The proliferation of satellites at low-Earth orbits is happening at an unprecedented pace and will demand outstanding surveillance, imaging, and communication capabilities. For instance, ubiquitous space surveillance to optically detect functioning or defunct satellites and space debris may require a terapixel-scale all-sky camera. If ever built, a terapixel camera will not be scalable in SWAP-C and bandwidth. In the first part of the talk, I will describe our developments in optoelectronic coding and the use of event-based sensors linked with neuromorphic computing to achieve scalable compressive temporal imaging solutions, which will enable ultra high-resolution, wide-field optical monitoring capabilities for space situational awareness. Nevertheless, light travelling through the atmosphere is also heavily affected by atmospheric turbulence, troubling any attempt for high resolution imaging. We can use adaptive optics, which is a technique already used in astronomy to correct for the atmospheric turbulence to deliver sharp images. Since adaptive optics relies on traditional wavefront sensing technology that also have intrinsic limitations in terms of speed, resolution, sensitivity, linearity, calibration, and cost, in the second part of the talk I will introduce our computational imaging approach for wavefront sensing that exploits deep learning. Through the training of digital and optical neural network layers using an End-to-End approach, we show how we are crafting novel AI-driven wavefront sensors that not only may enable low-cost solutions for high-speed satellite communications and enhanced satellite imaging but will certainly boost the adaptive optics performance for the next generation of extremely large telescopes. 

Bio

Esteban Vera is an associate professor at Pontificia Universidad Católica de Valparaíso (PUCV), Chile. He worked as an engineer for two of the largest optical telescope projects in the world before obtaining his PhD degree in electrical engineering from the University of Concepción (Chile) in 2010, dealing with inverse problems in imaging such as non-uniformity correction, deconvolution, and superresolution.
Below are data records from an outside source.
-- markRetried: the caches alone, where a line's retry mark is set (R333)

@[simp] theorem State.markRetried_agenda (s : State) (l : Nat) : (s.markRetried l).agenda = s.agenda := rfl
@[simp] theorem State.markRetried_tick (s : State) (l : Nat) : (s.markRetried l).tick = s.tick := rfl
@[simp] theorem State.markRetried_isE (s : State) (l : Nat) : (s.markRetried l).isE = s.isE := rfl
@[simp] theorem State.markRetried_me (s : State) (l : Nat) : (s.markRetried l).me = s.me := rfl
@[simp] theorem State.markRetried_peer (s : State) (l : Nat) : (s.markRetried l).peer = s.peer := rfl
@[simp] theorem State.markRetried_hart (s : State) (l : Nat) : (s.markRetried l).hart = s.hart := rfl
@[simp] theorem State.markRetried_clus (s : State) (l : Nat) : (s.markRetried l).clus = s.clus := rfl
@[simp] theorem State.markRetried_parked (s : State) (l : Nat) : (s.markRetried l).parked = s.parked := rfl
@[simp] theorem State.markRetried_cluss (s : State) (l : Nat) : (s.markRetried l).cluss = s.cluss := rfl
@[simp] theorem State.markRetried_dies (s : State) (l : Nat) : (s.markRetried l).dies = s.dies := rfl
@[simp] theorem State.markRetried_mem (s : State) (l : Nat) : (s.markRetried l).mem = s.mem := rfl
@[simp] theorem State.markRetried_vers (s : State) (l : Nat) : (s.markRetried l).vers = s.vers := rfl
@[simp] theorem State.markRetried_slotBad (s : State) (l : Nat) : (s.markRetried l).slotBad = s.slotBad := rfl
@[simp] theorem State.markRetried_poison (s : State) (l : Nat) : (s.markRetried l).poison = s.poison := rfl
@[simp] theorem State.markRetried_raw (s : State) (l : Nat) : (s.markRetried l).raw = s.raw := rfl
@[simp] theorem State.markRetried_verRegs (s : State) (l : Nat) : (s.markRetried l).verRegs = s.verRegs := rfl
@[simp] theorem State.markRetried_dirtyLog (s : State) (l : Nat) : (s.markRetried l).dirtyLog = s.dirtyLog := rfl
@[simp] theorem State.markRetried_hubq (s : State) (l : Nat) : (s.markRetried l).hubq = s.hubq := rfl
@[simp] theorem State.markRetried_vds (s : State) (l : Nat) : (s.markRetried l).vds = s.vds := rfl
@[simp] theorem State.markRetried_grids (s : State) (l : Nat) : (s.markRetried l).grids = s.grids := rfl
@[simp] theorem State.markRetried_teams (s : State) (l : Nat) : (s.markRetried l).teams = s.teams := rfl
@[simp] theorem State.markRetried_parts (s : State) (l : Nat) : (s.markRetried l).parts = s.parts := rfl
@[simp] theorem State.markRetried_removed (s : State) (l : Nat) : (s.markRetried l).removed = s.removed := rfl
@[simp] theorem State.markRetried_decoders (s : State) (l : Nat) : (s.markRetried l).decoders = s.decoders := rfl
@[simp] theorem State.markRetried_stamp (s : State) (l : Nat) : (s.markRetried l).stamp = s.stamp := rfl
@[simp] theorem State.markRetried_ecFig (s : State) (l : Nat) : (s.markRetried l).ecFig = s.ecFig := rfl
@[simp] theorem State.markRetried_time (s : State) (l : Nat) : (s.markRetried l).time = s.time := rfl
@[simp] theorem State.markRetried_timeLocked (s : State) (l : Nat) : (s.markRetried l).timeLocked = s.timeLocked := rfl
@[simp] theorem State.markRetried_moduleCollapsed (s : State) (l : Nat) : (s.markRetried l).moduleCollapsed = s.moduleCollapsed := rfl
@[simp] theorem State.markRetried_powered (s : State) (l : Nat) : (s.markRetried l).powered = s.powered := rfl
@[simp] theorem State.markRetried_booted (s : State) (l : Nat) : (s.markRetried l).booted = s.booted := rfl
@[simp] theorem State.markRetried_railDwellUs (s : State) (l : Nat) : (s.markRetried l).railDwellUs = s.railDwellUs := rfl
@[simp] theorem State.markRetried_hbm (s : State) (l : Nat) : (s.markRetried l).hbm = s.hbm := rfl
@[simp] theorem State.markRetried_spares (s : State) (l : Nat) : (s.markRetried l).spares = s.spares := rfl
@[simp] theorem State.markRetried_etherType (s : State) (l : Nat) : (s.markRetried l).etherType = s.etherType := rfl
@[simp] theorem State.markRetried_trust (s : State) (l : Nat) : (s.markRetried l).trust = s.trust := rfl
@[simp] theorem State.markRetried_out (s : State) (l : Nat) : (s.markRetried l).out = s.out := rfl
@[simp] theorem State.markRetried_nextId (s : State) (l : Nat) : (s.markRetried l).nextId = s.nextId := rfl
@[simp] theorem State.markRetried_turn (s : State) (l : Nat) : (s.markRetried l).turn = s.turn := rfl
@[simp] theorem State.markRetried_slot (s : State) (l : Nat) : (s.markRetried l).slot = s.slot := rfl
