/-- The leading bits counted are 0. -/
theorem lt_of_leadZeros {x n : Nat} (h : x < 2 ^ n) : x < 2 ^ (n - leadZeros x n) := by
  induction n with
  | zero => exact h
  | succ n ih =>
    unfold leadZeros
    split
    · exact h
    · rename_i hbit
      rw [Nat.add_sub_add_right]
      exact ih (Nat.lt_pow_two_of_testBit _ fun i hi => by
        rcases Nat.eq_or_lt_of_le hi with rfl | hlt
        · simpa using hbit
        · exact Nat.testBit_lt_two_pow (lt_of_lt_of_le h (Nat.pow_le_pow_right (by decide) hlt)))

/-- The bit below the counted ones is 1. -/
theorem testBit_leadZeros {x n : Nat} (h : leadZeros x n < n) : x.testBit (n - 1 - leadZeros x n) = true := by
  induction n with
  | zero => omega
  | succ n ih =>
    unfold leadZeros at h ⊢
    split at h
    · rename_i hbit
      simp [hbit]
    · rename_i hbit
      rw [if_neg hbit, show n + 1 - 1 - (leadZeros x n + 1) = n - 1 - leadZeros x n by omega]
      exact ih (by omega)

theorem getMsbD_leadZeros {n : Nat} (x : BitVec n) (h : leadZeros x.toNat n < n) : x.getMsbD (leadZeros x.toNat n) = true := by
  rw [BitVec.getMsbD, decide_eq_true h, Bool.true_and]
  exact testBit_leadZeros h

theorem trailZeros_le (x n i : Nat) : trailZeros x n i ≤ n := by
  induction n generalizing i with
  | zero => exact Nat.le_refl 0
  | succ n ih =>
    have := ih (i + 1)
    unfold trailZeros; split <;> omega

/-- The trailing bits counted are 0. -/
theorem testBit_lt_trailZeros (x n i j : Nat) (h : j < trailZeros x n i) : x.testBit (i + j) = false := by
  induction n generalizing i j with
  | zero => exact absurd h (Nat.not_lt_zero j)
  | succ n ih =>
    unfold trailZeros at h
    split at h
    · omega
    · rename_i hbit
      cases j with
      | zero => simpa using hbit
      | succ j =>
        rw [show i + (j + 1) = i + 1 + j by omega]
        exact ih (i + 1) j (by omega)

/-- The bit above the counted ones is 1. -/
theorem testBit_trailZeros (x n i : Nat) (h : trailZeros x n i < n) : x.testBit (i + trailZeros x n i) = true := by
  induction n generalizing i with
  | zero => omega
  | succ n ih =>
    unfold trailZeros at h ⊢
    split at h
    · rename_i hbit
      simp [hbit]
    · rename_i hbit
      rw [if_neg hbit, show i + (trailZeros x n (i + 1) + 1) = i + 1 + trailZeros x n (i + 1) by omega]
      exact ih (i + 1) (by omega)

theorem getLsbD_trailZeros {n : Nat} (x : BitVec n) (h : trailZeros x.toNat n 0 < n) : x.getLsbD (trailZeros x.toNat n 0) = true := by
  have hbit := testBit_trailZeros x.toNat n 0 h
  rwa [Nat.zero_add] at hbit

theorem mod_two_pow_trailZeros (x n : Nat) : x % 2 ^ trailZeros x n 0 = 0 :=
  Nat.eq_of_testBit_eq fun j => by
    rw [Nat.testBit_mod_two_pow, Nat.zero_testBit]
    by_cases h : j < trailZeros x n 0
    · rw [show x.testBit j = false by simpa using testBit_lt_trailZeros x n 0 j h, Bool.and_false]
    · simp [h]

theorem popCount_eq (x n : Nat) : popCount x n = ((List.range n).filter fun i => x.testBit i).length := by
  induction n with
  | zero => rfl
  | succ n ih =>
    rw [popCount, ih, List.range_succ, List.filter_append, List.length_append]
    cases h : x.testBit n <;> simp [h, boolNat]

section
variable (w : Bool) (x : Word)

theorem va64_leadZeros : va64 (leadZeros (uns w x) (opWidth w)) =
    BitVec.ofNat 64 (leadZeros (x.setWidth (opWidth w)).toNat (opWidth w)) := by rw [uns_eq, va64]

theorem va64_trailZeros : va64 (trailZeros (uns w x) (opWidth w) 0) =
    BitVec.ofNat 64 (trailZeros (x.setWidth (opWidth w)).toNat (opWidth w) 0) := by rw [uns_eq, va64]

theorem va64_popCount : va64 (popCount (uns w x) (opWidth w)) =
    BitVec.ofNat 64 ((List.range (opWidth w)).filter fun i => (x.setWidth (opWidth w)).getLsbD i).length := by
  rw [uns_eq, va64, popCount_eq]; rfl

end

-- Byte reversal

/-- The bytes of a pattern in reverse order (R108). -/
def byteReverse {n : Nat} (x : BitVec n) : BitVec n := BitVec.ofNat n (ofLe (leBytes (n / 8) x.toNat).reverse)

theorem byteSwap_eq (w : Bool) (x : Word) : byteSwap w x = (byteReverse (x.setWidth (opWidth w))).signExtend 64 := by
  rw [byteSwap, narrow_eq, uns_eq, BitVec.ofInt_natCast, byteReverse]

theorem extractLsb'_ofNat_byte (n x i : Nat) (h : 8 * i + 8 ≤ n) :
    (BitVec.ofNat n x).extractLsb' (8 * i) 8 = BitVec.ofNat 8 (x / 256 ^ i) := by
  apply BitVec.eq_of_getLsbD_eq
  intro j hj
  rw [BitVec.getLsbD_extractLsb', BitVec.getLsbD_ofNat, BitVec.getLsbD_ofNat, show 256 ^ i = 2 ^ (8 * i) by rw [Nat.pow_mul],
    Nat.testBit_div_two_pow]
  have hin : j + 8 * i < n := by omega
  simp [hj, hin, Nat.add_comm (8 * i)]

/-- Byte i of the reversal is the i-th byte from the top. -/
theorem byteReverse_byte {n : Nat} (hn : 8 ∣ n) (x : BitVec n) {i : Nat} (h : i < n / 8) :
    (byteReverse x).extractLsb' (8 * i) 8 = x.extractLsb' (n - 8 - 8 * i) 8 := by
  have hbytes : n = 8 * (n / 8) := (Nat.mul_div_cancel' hn).symm
  rw [byteReverse, extractLsb'_ofNat_byte n _ i (by omega), ofLe_byte, List.getD_reverse _ (by simpa using h), leBytes_length,
    leBytes_getD _ _ _ (by omega), ← extractLsb'_ofNat_byte n _ _ (by omega), BitVec.ofNat_toNat, BitVec.setWidth_eq,
    show 8 * (n / 8 - 1 - i) = n - 8 - 8 * i by omega]

-- Extension and queue counts

theorem wordOf_signed (k : Nat) (x : Word) : wordOf (signed k x.toNat) = (x.setWidth k).signExtend 64 := by
  rw [signed_eq_toInt, BitVec.ofNat_toNat]; rfl

theorem va64_mod_two_pow (k : Nat) (x : Word) : va64 (x.toNat % 2 ^ k) = (x.setWidth k).zeroExtend 64 := by
  rw [va64, ← BitVec.toNat_setWidth, BitVec.ofNat_toNat]

theorem entries_eq (q : List QEnt) : entries q = (q.filter fun e => e ≠ .reserved).length := by
  simp [entries, bne, beq_eq_decide]

-- Operations of 64 bits, which the immediate forms are

theorem signExtend_setWidth_word (f : Word → Word) (x : Word) : (f (x.setWidth 64)).signExtend 64 = f x := by
  rw [BitVec.setWidth_eq, BitVec.signExtend_eq]

section
variable {sat : BitVec 2} (f : Int → Int → Int) (x y : Word) (k : Nat)

theorem arith_word_clamps_signed (h : sat = 1) : arith false sat f x y = signedClamp 64 (f x.toInt y.toInt) := by
  rw [arith_clamps_signed false f x y h]; simp [opWidth]

theorem arith_word_clamps_unsigned (h : sat = 2) : arith false sat f x y = unsignedClamp 64 (f x.toNat y.toNat) := by
  rw [arith_clamps_unsigned false f x y h]; simp [opWidth]

theorem shiftLeft_word (h : sat = 0) : shiftLeft false sat x k = x <<< k :=
  (shiftLeft_eq false x h k).trans (signExtend_setWidth_word (· <<< k) x)

theorem shiftRight_word : shiftRight false x k = x >>> k :=
  (shiftRight_eq false x k).trans (signExtend_setWidth_word (· >>> k) x)

theorem shiftArith_word : shiftArith false x k = x.sshiftRight k :=
  (shiftArith_eq false x k).trans (signExtend_setWidth_word (·.sshiftRight k) x)

end
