-- ==== Sys2Proof/Machine/CursorStatus.lean ====
section
/-! DEFINITION. The meanings of `BITS_LEFT`, `SNAP` and `RESTORE` (42_cursor_status.md). -/

namespace Sys2Proof.Machine

open Sys2Proof

variable {LEN_W ADDR_W KMAX : Nat}

/-- R120: `BITS_LEFT`. -/
def execBitsLeft (s : State LEN_W ADDR_W KMAX) : Host.Outcome (State LEN_W ADDR_W KMAX) Fault Refusal :=
  .next (respond s (resultBitsLeft LEN_W (bitsLeft s)) false false)

/-- R125: `SNAP`. -/
def execSnap (s : State LEN_W ADDR_W KMAX) : Host.Outcome (State LEN_W ADDR_W KMAX) Fault Refusal :=
  .next (respond (s.setSnap s.pos) resultZero false false)

/-- R130: `RESTORE`. -/
def execRestore (s : State LEN_W ADDR_W KMAX) : Host.Outcome (State LEN_W ADDR_W KMAX) Fault Refusal :=
  .next (respond (s.setPos s.snap) resultZero false false)

end Sys2Proof.Machine
end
He was a postdoctoral researcher at the University of Arizona and Duke University working in gigapixel and X-ray imaging. Since 2016, he leads the Optoelectronics Lab at PUCV developing computational imaging solutions for practical, scalable compressive temporal and spectral imaging, while promoting the machine learning revolution in adaptive optics for space and astronomical applications. He is a senior member of Optica and now is serving as an associate editor for Optics Express and the IEEE Open Journal on Signal Processing.